An Introduction to Real Estate Investing Methods

Real estate can be seen as a game. There are certain players that meet in order to make deals and certain “moves”. There are contracts, City and government regulations to serve as the “rules of the game” which prevent players from “cheating”. In this game, if you’re caught cheating, you really lose the game and can end up paying very hefty fines and even end up in jail if the rule that was broken created enough damage. On the other hand, real estate can provide a very lucrative business and a lot of success if done correctly. In this article, we will discuss five different ways to invest in real estate and how you can even create your own company like Magnolia Realty.

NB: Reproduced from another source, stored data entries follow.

/-- The producer behind which a consumer may be placed for a splice (R96): its one outstanding predecessor, placed and not yet started. A consumer that a fault holds
is not placed (R259). -/
def State.spliceProducer (s : State) (c : Node) : Option Node :=
  if !(c.run.st == .waiting && c.run.remaining == 1 && c.run.mark.isNone && c.desc.image.splc && s.mayRun c) then none
  else
    (s.allNodes.find? fun p => p.desc.succs.contains c.desc.uid && p.run.st != .committed).bind fun p =>
      let outs := ((p.desc.handles.zip p.desc.image.opnds).filter fun e => e.2.fwd && (e.2.mode == 2 || e.2.mode == 3)).map fun e => e.1.tid
      let shares := (c.desc.handles.zip c.desc.image.opnds).any fun e => e.2.fwd && e.2.mode == 1 && outs.contains e.1.tid
      if p.desc.image.splp && p.run.st == .placed && p.run.saveArea.isNone && p.run.partner == 0 && shares then some p else none

/-- A consumer that can be placed behind its producer now, with that producer and its core. Of several consumers of one producer the one launched first is taken, and
the others find the producer in a pair. DESIGN CHOICE: log entry 90. -/
def State.spliceReady (s : State) : Option (Node × Node × Core) :=
  s.allNodes.findSome? fun c => (s.spliceProducer c).bind fun p => (s.coreOf p.desc.uid).bind fun k =>
    if (k.pairOf p.desc.uid).st == .none && s.suitable [c] k then some (c, p, k) else none

/-- The slot directly behind a resident node. DEDUCED: log entry 26. -/
def slotOfNode (c : Core) (uid : Nat) : Nat := c.slots.toList.findIdx (· == uid)

/-- A consumer enters the run queue behind its producer, and the pair is marked (R96). DEDUCED: log entry 26. -/
def State.placeConsumer (s : State) (c p : Node) (k : Core) : State :=
  match freeSlot k (slotOfNode k p.desc.uid + 1) with
  | none => s
  | some i =>
    let s := (s.enter k.idx i c.desc.uid).mapNode c.desc.uid fun n => { n with run := { n.run with behind := true } }
    let k := s.core k.idx
    s.setCore (k.putPair { st := .marked, p := p.desc.uid, c := c.desc.uid })

/-- The node that the distributor places next, with its core: the first of the ready pool in the order of the key that has a suitable core (R91). -/
def State.nextPlacement (s : State) : Option (Node × Core) :=
  let pool := s.settlePool.dist.pool
  leastBy (fun e => s.key e.1) ((s.allNodes.filter fun n => s.offered n && pool.contains n.desc.uid).filterMap fun n => (s.coreFor n).map fun c => (n, c))

/-! ## Pre-emption for a waiting node (R99) -/

/-- The state in which a node that may be asked has left its core: one that has not started holds no staging reservation any more (R66, R68). -/
def State.ifGone (s : State) (v : Node) : State :=
  if v.run.st = .placed ∧ v.run.saveArea.isNone then s.mapNode v.desc.uid fun n => { n with run := { n.run with st := .ready } } else s

/-- A resident node that may be asked to make room for a waiting one: of a lower queue PRIO, on a core suitable but for room, where the waiting node
could then be placed; the latest is taken among these alone (DESIGN CHOICE: log entry 93). A RETIRING node is not asked. -/
def State.victims (s : State) (n : Node) : List Node :=
  let pr := (s.queue n.desc.queue).prio.toNat
  (s.cores.filter (s.fits (s.together n))).flatMap fun c =>
    (s.residentNodes c).filter fun v =>
      decide ((s.queue v.desc.queue).prio.toNat < pr) && (v.run.st == .running || v.run.st == .placed) &&
        (s.ifGone v).hasRoom c (s.together n) ((s.residentNodes c).filter fun m => m.desc.uid != v.desc.uid && (v.run.partner == 0 || m.desc.uid != v.run.partner))

/-- The element with the greatest key. -/
def latestBy {α : Type} (key : α → List Nat) : List α → Option α
  | [] => none
  | a :: rest =>
    match latestBy key rest with
    | none => some a
    | some b => if keyBefore (key b) (key a) then some a else some b

/-- A node is asked to leave its core (R99): one that has not started goes back at once. The consumer of a marked pair whose producer alone goes back stays
PLACED behind it, with its count. Of a pair a member that is RETIRING drops the request (R360). DESIGN CHOICE: log entry 74. -/
def State.askOut (s : State) (v : Node) : State :=
  if v.run.st = .placed then s.unplace v.desc.uid
  else
    let s := s.mapNode v.desc.uid fun n => { n with run := { n.run with preempt := true } }
    if v.run.partner = 0 then s else s.mapNode v.run.partner fun n => { n with run := { n.run with preempt := n.run.st == .running } }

Real Estate Investing Methods

The common misconception among the majority of the U.S. population is that purchasing a home to live in is an “investment”. By definition, an investment is, “the action or process of investing money for profit or material result.” If we go strictly by definition, then your home would be an investment, but really it is a huge debt instrument that has you stuck with it for fifteen to thirty years. Your mind is set on working as hard as you can and spending less money on yourself so that you can pay your mortgage and not get foreclosed on. On top of that, if you wanted to move, you would either have to sell the house, or continue the monthly mortgage payments. So, let’s talk about actual real estate investments:

  • Commercial Real Estate
  • Real Estate Investment Trusts
  • Fixing and Flipping
  • Single Family Rentals
  • Mobile Home Parks

In our opinion, apartment buildings are the best investment for a few reasons. The first one being that the tenants living in the apartment complex pay the mortgage down for you, if you know how to do it correctly. Next, the bank will give a mortgage loan to an apartment building before they give a mortgage to a single-family residence because the apartment building creates income and has more people to rely on. The third reason is because bigger apartment buildings have a better chance of not being vacant. If you have one rental property with one tenant and that tenant leaves, you’re 100% vacant, but if you have one hundred apartment units and ten people leave, you would still be 90% occupied.

In conclusion, in this article we were able to list a few of the possible real estate investments you can make. People often stop the pursuit of their dreams in real estate because they believe they have to have all the money themselves, but people partner up all the time to purchase larger deals which will provide better returns. If you take the time to learn and find enough people to purchase a large property, we recommend you buy a large apartment unit complex of 16 units or more.